[Start of section]

/-- g[n] := v; a write to g0 is discarded. -/
def Stream.wg (x : Stream) (n : BitVec 5) (v : DWord) : Stream :=
  if n = 0 then x else { x with g := x.g.set n.toNat v n.isLt }

/-- g[n] of the executing stream. -/
def State.rg (s : State) (n : BitVec 5) : DWord := s.me.rg n

/-- g[n] := v in the executing stream. -/
def State.wg (s : State) (n : BitVec 5) (v : DWord) : State := s.setMe (s.me.wg n v)

/-- h[n]. -/
def Stream.hr (x : Stream) (n : BitVec 4) : Option Handle := x.h[n.toNat]'(n.isLt)

/-- h[n] := v. -/
def Stream.wh (x : Stream) (n : BitVec 4) (v : Option Handle) : Stream :=
  { x with h := x.h.set n.toNat v n.isLt }

/-! ### Time and edges (R9, R164, R283) -/

/-- PCYC, 64 bits (R118). -/
def State.pcyc (s : State) : DWord := dw (s.now / 10)

/-- PCYC as a number. -/
def State.tick (s : State) : Nat := s.now / 10

/-- An engine cycle in tenths of a tick, by level: relaxed 15, medium 10, dense 8 (R164). -/
def cycleLen (level : Nat) : Nat := if level = 1 then 15 else if level = 3 then 8 else 10

/-- The first engine edge at or after a time, in tenths of a tick (R164). -/
def edgeAt (level t : Nat) : Nat := ceilDiv t (cycleLen level) * cycleLen level

/-- The core whose resources a stream uses: its own, or, for an NX stream, the core of its endpoint (R105). -/
def State.coreOf (s : State) (u : UnitId) : Nat :=
  match u with
  | .eng _ c => c
  | .nx _ => (s.stream u).core
  | _ => 0

/-- The streams that a job may have on a core, in the order CX, VL, VE, MX, NX (R319 ENGINES). -/
def coreUnits (c : Nat) : List UnitId :=
  [.eng .cx c, .eng .vl c, .eng .ve c, .eng .mx c, .nx (c / 4)]

/-- The streams of a job on a core. -/
def State.jobUnits (s : State) (j c : Nat) : List UnitId :=
  (coreUnits c).filter fun u => (s.stream u).job == some j && (s.coreOf u == c)

/-- Whether a stream has neither ended nor never started. -/
def RunState.live : RunState → Bool
  | .off => false
  | .halted => false
  | _ => true

/-! ### What is ordered before an agent's accesses (R298 to R300) -/

/-- The agent that a unit is: a stream of its job, a context. -/
def State.agentOf (s : State) (u : UnitId) : Agent := .unit u ((s.stream u).job.getD 0)

/-- The place before which an agent's accesses are ordered for a scope. -/
def Clock.get (k : Clock) (a : Agent) (scope : Nat) : Nat := Tab.get k.upTo (a, scope) 0

/-- The clock with an agent's accesses before a place ordered, for a scope. -/
def Clock.raise (k : Clock) (a : Agent) (scope n : Nat) : Clock :=
  if n ≤ k.get a scope then k else { k with upTo := Tab.set k.upTo (a, scope) n }

/-- The clock with the writes of some bytes before a place among those performed ordered. -/
def Clock.over (k : Clock) (keys : List Nat) (n : Nat) : Clock :=
  { k with bytes := keys.foldl (fun t a => if n ≤ Tab.get t a 0 then t else Tab.set t a n) k.bytes }

/-- What is ordered by one of two clocks. -/
def Clock.join (k l : Clock) : Clock :=
  let m := l.upTo.foldl (fun (k : Clock) x => k.raise x.1.1 x.1.2 x.2) k
  l.bytes.foldl (fun (k : Clock) x => k.over [x.1] x.2) m

/-- The view of an agent. -/
def State.view (s : State) (a : Agent) : View := Tab.get s.views a View.reset

def State.setView (s : State) (a : Agent) (v : View) : State := { s with views := Tab.set s.views a v }

/-- What is ordered before an agent's accesses now. -/
def View.now (v : View) : Clock := ((v.log.head?).map (·.2)).getD Clock.empty

/-- What was ordered before the one that has a place in the order of commands and accepted writes. -/
def View.at_ (v : View) (n : Nat) : Clock := ((v.log.find? fun x => decide (x.1 ≤ n)).map (·.2)).getD Clock.empty

/-- A clock acquired by an agent: it is ordered before what the agent does from now on. -/
def State.acquire (s : State) (a : Agent) (k : Clock) : State :=
  let v := s.view a
  s.setView a { v with log := (s.cmdSeq, v.now.join k) :: v.log.filter fun x => decide (x.1 < s.cmdSeq) }

/-- A clock acquired by what has a place in the order of an agent's commands: it is ordered before what comes after that place. -/
def State.acquireFrom (s : State) (a : Agent) (n : Nat) (k : Clock) : State :=
  let v := s.view a
  let later := (v.log.filter fun x => decide (n < x.1)).map fun x => (x.1, x.2.join k)
  s.setView a { v with log := later ++ (n, (v.at_ n).join k) :: v.log.filter fun x => decide (x.1 < n) }

/-- An acquire at a scope, or a FENCE: what the agent did before it is ordered before what it does after it too (R300). -/
def State.acquireOwn (s : State) (a : Agent) (scope : Nat) (k : Clock) : State := s.acquire a (k.raise a scope s.cmdSeq)

/-- What a release with a place in the order of its agent's commands orders, for a scope (R299). -/
def State.releaseOf (s : State) (a : Agent) (n scope : Nat) : Clock := ((s.view a).at_ n).raise a scope (n + 1)

/-- What a release made now orders; a hand-off orders for the scope of each page that was accessed (0). -/
def State.releaseNow (s : State) (a : Agent) (scope : Nat := 0) : Clock := (s.view a).now.raise a scope s.cmdSeq

/-- A view that begins with what a hand-off released (R271). -/
def State.freshView (s : State) (a : Agent) (k : Clock) : State := s.setView a ⟨[(s.cmdSeq, k)], []⟩

/-- What every write performed so far is ordered by: for a unit that is loaded from outside. -/
def State.allClock (s : State) : Clock :=
  s.hist.foldl (fun (k : Clock) e => (k.raise e.writer.who 3 s.cmdSeq).over (e.old.map (·.1)) s.histNow) Clock.empty

/-! ### Stopping an instruction -/

/-- The layouts of EWORD (R82, R169, R363). -/
inductive EwordForm where
  | std (point field : Nat)
  | raw (w : DWord)
  deriving DecidableEq, Repr, Inhabited

/-- What else a cause brings about: an error record of a kind at an address, reached through a page of a HASH (R450, R459), or a request
to ungate a core (R411). -/
inductive TrapNote where
  | none
  | errorRecord (kind pa : Nat) (hash : Option Nat)
  | ungate (core : Nat)
  deriving DecidableEq, Repr, Inhabited

/-- A cause with its EINFO (`none` where the spec states none: a free value, log entry 11), EWORD and note. -/
structure Trap where
  cause : Cause
  einfo : Option DWord
  eword : EwordForm
  note : TrapNote := .none
  deriving DecidableEq, Repr, Inhabited

/-- How an instruction ends short of completing: it raises a cause, in the state in which it began or
in one that a vote or another package's answer has left; it waits (WaitUntil, R84), leaving a state in which
only its place in a line of waiters may have changed; or it has taken a part of its effect and goes on at its next turn. -/
inductive Stop where
  | trap (t : Trap)
  | trapIn (s : State) (t : Trap)
  | wait (s : State)
  | goOn (s : State)
  deriving Repr

/-- A computation of an instruction's effect. -/
abbrev M (α : Type) := Except Stop α

/-- Fault(c) with EINFO, found at the issue checks (POINT 0). -/
def fault {α : Type} (c : Cause) (einfo : DWord) : M α := .error (.trap ⟨c, some einfo, .std 0 0, .none⟩)

/-- Fault(c) where the spec states no EINFO. -/
def faultFree {α : Type} (c : Cause) : M α := .error (.trap ⟨c, none, .std 0 0, .none⟩)

/-- Fault(c) at another point of R82. -/
def faultAt {α : Type} (c : Cause) (einfo : DWord) (point field : Nat) : M α :=
  .error (.trap ⟨c, some einfo, .std point field, .none⟩)

/-- WaitUntil(b): the instruction waits while b is false. -/
def waitUntil (s : State) (b : Bool) : M Unit := if b then .ok () else .error (.wait s)

/-- if b then Fault(c) end, with EINFO. -/
def faultIf (b : Bool) (c : Cause) (einfo : DWord) : M Unit := if b then fault c einfo else .ok ()

/-! ### Taking an exception -/

/-- The code of a cause (R80). -/
def Cause.code : Cause → Nat
  | .illegal => 0x01
  | .runoff => 0x02
  | .misalign => 0x03
  | .handleInvalid => 0x04
  | .handleRevoked => 0x05
  | .pageNotResident => 0x06
  | .tableNotResident => 0x07
  | .permission => 0x08
  | .nms => 0x09
  | .latticeType => 0x0A
  | .runawayTrigger => 0x0B
  | .scheduleMiss => 0x0C
  | .scaleInvalid => 0x0D
  | .headroom => 0x0E
  | .promotionLimit => 0x0F
  | .tokenOverflow => 0x10
  | .liningMismatch => 0x11
  | .tmrSplit => 0x12
  | .deadlineMiss => 0x13
  | .remoteGated => 0x14
  | .uncorrectable => 0x15
  | .decodeInconsistent => 0x16
  | .trellisWrite => 0x17
  | .maskStack => 0x18
  | .lockSelf => 0x19
  | .handleBound => 0x1A
  | .format => 0x1B

/-- The codes whose causes are held in an engine stream (R335); 0 is a software TRAP. -/
def heldCode (code : Nat) : Bool := [0, 0x06, 0x07, 0x05, 0x14, 0x15, 0x12].contains code

/-- The standard EWORD (R82): TICK, POINT, LQN, SQN (of CX and NX the staged data that is not yet written), FIELD. -/
def State.engineWord (s : State) (u : UnitId) (point field : Nat) : DWord :=
  let c := s.core (s.coreOf u)
  let filled := (c.lq.filter (·.filled)).length
  let lqn := match u with
    | .eng .vl _ => filled
    | .eng .ve _ => filled
    | _ => 0
  let sqn := match u with
    | .eng .vl _ => c.sq.length
    | .eng .ve _ => c.sq.length
    | .eng .cx _ => min 2 (c.cx.filter fun f => f.parts.any fun p => !p.dst.isEmpty).length
    | .nx d => min 2 (((s.die d).sends.filter fun x => decide (x.stage ≠ 3)).length
        + ((s.die d).route.map fun r => b2n !r.parts.isEmpty).getD 0)
    | _ => 0
  dw (s.tick % 2 ^ 32 * 2 ^ 32 + point * 2 ^ 24 + lqn % 256 * 2 ^ 16 + sqn % 256 * 2 ^ 8 + field % 256)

[End of section]

§ **Task prompt**
All lines above from the line with "log := later" through the line with "released (R271). -/", both included, are to be set down exactly, with nothing else.

§ **Task answer**
  s.setView a { v with log := later ++ (n, (v.at_ n).join k) :: v.log.filter fun x => decide (x.1 < n) }

/-- An acquire at a scope, or a FENCE: what the agent did before it is ordered before what it does after it too (R300). -/
def State.acquireOwn (s : State) (a : Agent) (scope : Nat) (k : Clock) : State := s.acquire a (k.raise a scope s.cmdSeq)

/-- What a release with a place in the order of its agent's commands orders, for a scope (R299). -/
def State.releaseOf (s : State) (a : Agent) (n scope : Nat) : Clock := ((s.view a).at_ n).raise a scope (n + 1)

/-- What a release made now orders; a hand-off orders for the scope of each page that was accessed (0). -/
def State.releaseNow (s : State) (a : Agent) (scope : Nat := 0) : Clock := (s.view a).now.raise a scope s.cmdSeq

/-- A view that begins with what a hand-off released (R271). -/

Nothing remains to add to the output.